Кирилл Александрийский - Толкование на Евангелие от Иоанна. Том II
Ведь если оно хочет выразить то, что Сын, являясь в сущности Отца, как единосущный Ему, и Сам имеет в Себе Отца, всецело просвечивающегося в природе Своего Сына, то согласимся и мы с таким рассуждением. Только термин «объятия» (περιοχῆς), употребленный о Сыне, кажется нам весьма неуместным.

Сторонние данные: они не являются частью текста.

/-- Settles O28: eight symbols bring 40 bits, of which at most 7 are held, so 5 bytes have gone out. -/
theorem eightSymbolsGiveFiveBytes : Obligations.EightSymbolsGiveFiveBytes := by
  intro is vs s hvals hlen hp hcnt hroom
  have hv : ∀ i ∈ is, ∃ v, i.acceptVal = some v := by
    intro i hi
    obtain ⟨v, -, hv⟩ := List.mem_map.mp (hvals ▸ List.mem_map_of_mem hi)
    exact ⟨v, hv.symm⟩
  have hzero : s.cnt.toNat = 0 := congrArg BitVec.toNat hcnt
  obtain ⟨t, bs, hrun, htp, htcnt, hbits, hnout⟩ := runCommands_accepts is s hv hp (by omega) (by omega)
  have hfive : bs.length = 5 := by omega
  exact ⟨t, bs, hrun, hfive, BitVec.eq_of_toNat_eq (by rw [BitVec.toNat_ofNat]; omega), by omega, htp⟩

end Sys2Proof.Machine
end

section
/-! PROOFS. The bit string of a decode's symbols (41_char.md R95) under one symbol more: the bytes before stay, and the byte
that the symbol completes is the one the block emits. -/

namespace Sys2Proof.Machine

open Sys2Proof

/-! ## The packed number -/

/-- One symbol more enters below the others. -/
theorem packed_append_singleton (vs : List Sym) (v : Sym) : packed (vs ++ [v]) = 32 * packed vs + v.toNat := by
  rw [packed, List.foldl_append]
  rfl

/-- One symbol more leaves the whole bytes as they are. -/
theorem packedByte_append_singleton (vs : List Sym) (v : Sym) {i : Nat} (hi : 8 * (i + 1) ≤ 5 * vs.length) :
    packedByte (vs ++ [v]) i = packedByte vs i := by
  have hlow : (32 * packed vs + v.toNat) >>> 5 = packed vs := by
    rw [Nat.shiftRight_eq_div_pow]
    omega
  have hshift : 5 * (vs ++ [v]).length - 8 * (i + 1) = 5 + (5 * vs.length - 8 * (i + 1)) := by
    rw [List.length_append, List.length_singleton]
    omega
  rw [packedByte, packed_append_singleton, hshift, Nat.shiftRight_add, hlow]
  rfl

/-- More symbols leave the whole bytes as they are. -/
theorem packedByte_append (vs us : List Sym) {i : Nat} (hi : 8 * (i + 1) ≤ 5 * vs.length) :
    packedByte (vs ++ us) i = packedByte vs i := by
  induction us generalizing vs with
  | nil => rw [List.append_nil]
  | cons u us ih =>
    have hlen : 8 * (i + 1) ≤ 5 * (vs ++ [u]).length := by
      rw [List.length_append]
      omega
    rw [List.append_cons, ih (vs ++ [u]) hlen, packedByte_append_singleton vs u hi]

/-- The first bytes, as many as the symbols so far make up, are those of any longer row of symbols. -/
theorem packedBytes_append (vs us : List Sym) {n : Nat} (hn : 8 * n ≤ 5 * vs.length) :
    packedBytes (vs ++ us) n = packedBytes vs n := by
  refine List.map_congr_left fun i hi => packedByte_append vs us ?_
  have := List.mem_range.mp hi
  omega

/-- One byte more. -/
theorem packedBytes_succ (vs : List Sym) (n : Nat) : packedBytes vs (n + 1) = packedBytes vs n ++ [packedByte vs n] := by
  rw [packedBytes, List.range_succ, List.map_append]
  rfl

/-- As many bytes as asked for. -/
theorem packedBytes_length (vs : List Sym) (n : Nat) : (packedBytes vs n).length = n := by
  rw [packedBytes, List.length_map, List.length_range]

/-! ## The registers -/

/-- No symbols yet. -/
theorem stream_nil {s : State} (hacc : s.acc = 0#13) (hcnt : s.cnt = 0#4) (hnout : s.nout = 0#16) : Stream [] s :=
  ⟨by rw [hnout]; rfl, by rw [hcnt]; rfl, by rw [hacc]; rfl⟩

/-- The law is over ACC, CNT and NOUT. -/
theorem Stream.congr {vs : List Sym} {s t : State} (h : Stream vs s) (hacc : t.acc = s.acc) (hcnt : t.cnt = s.cnt)
    (hnout : t.nout = s.nout) : Stream vs t :=
  ⟨by rw [hnout, h.nout_eq], by rw [hcnt, h.cnt_eq], by rw [hacc, h.acc_eq]⟩

/-- The bits taken in are counted in NOUT, or held. -/
theorem Stream.bits {vs : List Sym} {s : State} (h : Stream vs s) :
    8 * s.nout.toNat + s.cnt.toNat = 5 * vs.length := by
  rw [h.nout_eq, h.cnt_eq, Nat.div_add_mod]

/-- The counts and the accumulator of a decode make up the law. -/
theorem stream_of_bits {vs : List Sym} {s : State} (hbits : 8 * s.nout.toNat + s.cnt.toNat = 5 * vs.length)
    (hcnt : s.cnt.toNat ≤ 7) (hacc : s.acc.toNat = packed vs % 2 ^ 13) : Stream vs s :=
  ⟨by omega, by omega, hacc⟩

Если же не выражает этого, — ведь никогда не может допустить рождение Сына из сущности Отца тот, кто изверг такую на Него хулу и кто утверждает, что природа Сына объята природою Отца как бы некое ограниченное тело, — то разве не окажется явно богохульствующим и исполненным доходящим до крайности умоповреждением? И называя Сына Богом, они вопреки разуму стараются присвоить Ему свойства тел. Ведь то, что всецело ограничивается каким-либо определением и измерением, мыслимым на расстоянии, так что имеет начало и конец, без сомнения, должно допускать и бытие, например, в каком-либо месте, иметь количественность и вид и образ. Но это все разве не свойства тел? И разве Тот, Кто выше нас, не будет мыслиться с нами, как нам подобный? И не окажется ли Он родственным всякой другой твари, уже не имея ничего большего пред нею, поскольку это касается до ограниченности ее?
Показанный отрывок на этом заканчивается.